Typically, the aryl, heteroaryl, heterocyclic and carbocyclic groups in R ₁ and R ₅ are unsubstituted or substituted by 1, 2, 3 or 4 unsubstituted substituents, for example 1, 2 or Substituted by 3 unsubstituted substituents and the like. Preferred substituents are halogen atoms and C ₁ -C ₄ alkyl, C ₂ -C ₄ alkenyl, C ₁ -C ₄ alkoxy, C ₂ -C ₄ alkenyloxy, C ₁ -C ₄ haloalkyl, C ₂ -C ₄ haloalkenyl. , C ₁ -C ₄ haloalkoxy, C ₂ -C ₄ haloalkenyloxy, hydroxyl, mercapto, cyano, nitro, C ₁ -C ₄ hydroxyalkyl, C ₂ -C ₄ hydroxyalkenyl, C ₁ -C ₄ alkylthio, C _2- C ₄ alkenylthio and —NR′R ″ groups, characterized in that each R ′ and R ″ are the same or different and represent hydrogen or C ₁ -C ₄ alkyl. More preferred substituents are halogen atoms and unsubstituted C ₁ -C ₄ alkyl, C ₁ -C ₄ alkoxy, hydroxyl, C ₁ -C ₄ haloalkyl, C ₁ -C ₄ haloalkoxy, C ₁ -C ₄ hydroxyalkyl, cyano , Nitro, each R ′ and R ″ are the same or different and contain SR ′ and NR′R ″ groups characterized in that they represent hydrogen or C ₁ -C ₂ alkyl. More preferred substituents include halogen atoms, hydroxyl groups and _C 1 -C ₂ alkyl and _C 1 -C ₂ alkoxy group.

  Most preferably, the above aryl, heteroaryl, heterocyclic and carbocyclic groups are unsubstituted.

When the aryl, heteroaryl, heterocyclic and carbocyclic groups in R ₁ and R ₅ are substituted by 2, 3 or 4 substituents, no more than 2 substituents are selected from hydroxyl, cyano and nitro Is preferred. More preferably, no more than one substituent is selected from hydroxyl, cyano and nitro.

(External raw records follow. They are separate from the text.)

/-- SIGNATURE_DECISION (R275 to R277): `samples` are the coil currents from the first of at least 50 mA. With the
signature check off, the waveform alone is captured; a pull-in that raises 0x0403, 0x0404 or 0x0409 keeps its waveform
in any case (Table OU-11). -/
def execSignatureDecision (_f b : Nat) (samples : List Nat) (s : State) : Host.Outcome State Fault Refusal :=
  .next (if coilChecked s b ∧ (brake s b).pending then
    let c := confOf s
    let fl := brakeCfg c b 9 3
    let dip := findDip (brakeCfg c b 6 200000) samples 0 0 0
    let l := brakeLearn s b
    let chk := bit fl 0
    let code := if chk then signature c b l.base dip else 0
    let learns := chk && decide (code = 0) && bit fl 1
    let warns := learns && worn c b (l.add (dip.getD 0)) && !condPresent s 0x0409 b
    let keep := bit fl 2 || decide (code ≠ 0) || warns
    let s := if keep then bump (0x4078 + 0x200 * siteOf b + (offOf b - 0x60)) 1 s else s
    let s := modBrake b (fun x => { x with
      pending := false
      reached := x.reached || samples.any (fun v => decide (brakeCfg c b 2 3000 ≤ v))
      ma := min (samples.getLastD 0) 4000
      dip := if chk then dip.getD 0xFFFFFFFF else x.dip
      check := if !chk then x.check else if code = 0x0403 then 3 else if code = 0x0404 then 4 else if l.base = 0 ∧ bit fl 1 then 2 else 1
      wave := if keep then samples.take 2048 else x.wave
      waveTime := if keep then s.time.dev - (samples.length - 1) * 100000 else x.waveTime }) s
    if code ≠ 0 then
      elemFault code b 0xFFFF 0 (modBrakeLearn b (fun l => { l with sigFails := inc32 l.sigFails }) s)
    else if learns then wearCheck b (modBrakeLearn b (BrakeLearn.add (dip.getD 0)) s)
    else s
  else s)

/-- MECHANICAL_TEST_PHASE_END (R278): the phase has lasted its time without movement. One whose time ran out while the
array was held ends in the first tick after the test (R236). -/
def execMechanicalTestPhaseEnd (f b : Nat) (s : State) : Host.Outcome State Fault Refusal :=
  .next (match brakeSlot s b with
  | some n =>
    let k := blk s f n
    if inRun s ∧ k.code = 3 ∧ (fba s f).state = 1 then
      let t := max (k.t0 + phaseUs (confOf s) b k.phase) (fba s f).resumed
      let r := phaseEnd b t k (advance (t * 1000) s)
      let flt := bit (tget 0 (fba s f).outs n) 3
      let v := outs4 false (!r.1.mark) (decide (r.1.code = 3) && decide (r.1.phase < 3)) flt
      modFba f (fun a => { a with outsC := tset 0 a.outsC n v, blocksC := tset {} a.blocksC n r.1 })
        (setOuts f n v (setBlk f n r.1 r.2))
    else s
  | none => s)

/-- MECHANICAL_TEST_OVERDUE (R278): no test has passed within the interval. -/
def execMechanicalTestOverdue (_f b : Nat) (s : State) : Host.Outcome State Fault Refusal :=
  let h := brakeCfg (confOf s) b 0xC 0
  .next (if isBrake b ∧ elUsed s b ∧ h ≠ 0 ∧ (brakeLearn s b).lastPass + h * 3600 * second ≤ s.time.opNs
      ∧ !condPresent s 0x0407 b then fault 0x0407 b s else s)

/-! ### Relearn (R271, R276, R285) -/

/-- What was learned of the feedback of an output is cleared (R271). -/
def relearnOut (el : Nat) (s : State) : State :=
  modLearn el (fun l => { l with learned := 0, n := 0, total := 0, last16 := [], drift := 0 }) s

/-- What was learned of the dips of a brake is cleared (R276). -/
def relearnBrake (el : Nat) (s : State) : State :=
  modBrakeLearn el (fun l => { l with dips := [], base := 0, initial := 0, n := 0 }) s

/-- A write of 0x01 to a Relearn subindex: 0x6000 + 0x20·f + q:09 or 0x6010 + 0x20·f + b:09. -/
def relearn (idx : Nat) (s : State) : State :=
  let f := (idx - 0x6000) / 0x20
  let o := (idx - 0x6000) % 0x20
  if o < 0x10 then relearnOut (elemAt f (0x40 + o)) s else relearnBrake (elemAt f (0x60 + (o - 0x10))) s

/-- What R271 holds two images' EDM blocks of an output against: P0, P1 and the feedback net. -/
def edmKey (c : Conf) (f q : Nat) : List (Nat × Nat × Nat) :=
  ((netlist c f).filter (fun x => decide (x.ty = 0x18) && decide (x.p2 = q))).map (fun x => (x.p0, x.p1, x.ins.getD 1 0))

/-- Whether a committed image changes what is learned of output `q` of a site (R271). -/
def outputChanged (old new : Conf) (f q : Nat) : Bool :=
  let el := elemAt f (0x40 + q)
  decide (elMode old el ≠ elMode new el) || decide (elPar old el ≠ elPar new el) || decide (edmKey old f q ≠ edmKey new f q)

/-- Whether it changes the dip window of brake `b` (R276). -/
def windowChanged (old new : Conf) (f b : Nat) : Bool :=
  let el := elemAt f (0x60 + b)
  decide (brakeCfg old el 5 10000 ≠ brakeCfg new el 5 10000) || decide (brakeCfg old el 6 200000 ≠ brakeCfg new el 6 200000)

/-- What was learned of the outputs and brakes of a site that a committed image changes is cleared (R271, R276). -/
def relearnSite (old new : Conf) (f : Nat) (s : State) : State :=
  let s := ((upto 16).filter (outputChanged old new f)).foldl (fun a q => relearnOut (elemAt f (0x40 + q)) a) s
  ((upto 2).filter (windowChanged old new f)).foldl (fun a k => relearnBrake (elemAt f (0x60 + k)) a) s

/-- The same of every site. -/
def relearnChanged (old new : Conf) (s : State) : State :=
  (upto 7).foldl (fun a f => relearnSite old new f a) s

end Sys2Proof.Machine
end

  As used herein, a pharmaceutically acceptable salt is a salt with a pharmaceutically acceptable acid or base. Pharmaceutically acceptable acids are inorganic acids such as hydrochloric acid, sulfuric acid, phosphoric acid, diphosphoric acid, hydrobromic acid or nitric acid, and citric acid, fumaric acid, maleic acid, malic acid, ascorbic acid, succinic acid, tartaric acid, benzoic acid It includes any organic acid such as acid, acetic acid, methanesulfonic acid, ethanesulfonic acid, benzenesulfonic acid or p-toluenesulfonic acid. Pharmaceutically acceptable bases include alkali metal (eg, sodium or potassium) and alkaline earth metal (eg, calcium or magnesium) hydroxides and organic bases such as alkylamines, aralkylamines and heterocyclic amines.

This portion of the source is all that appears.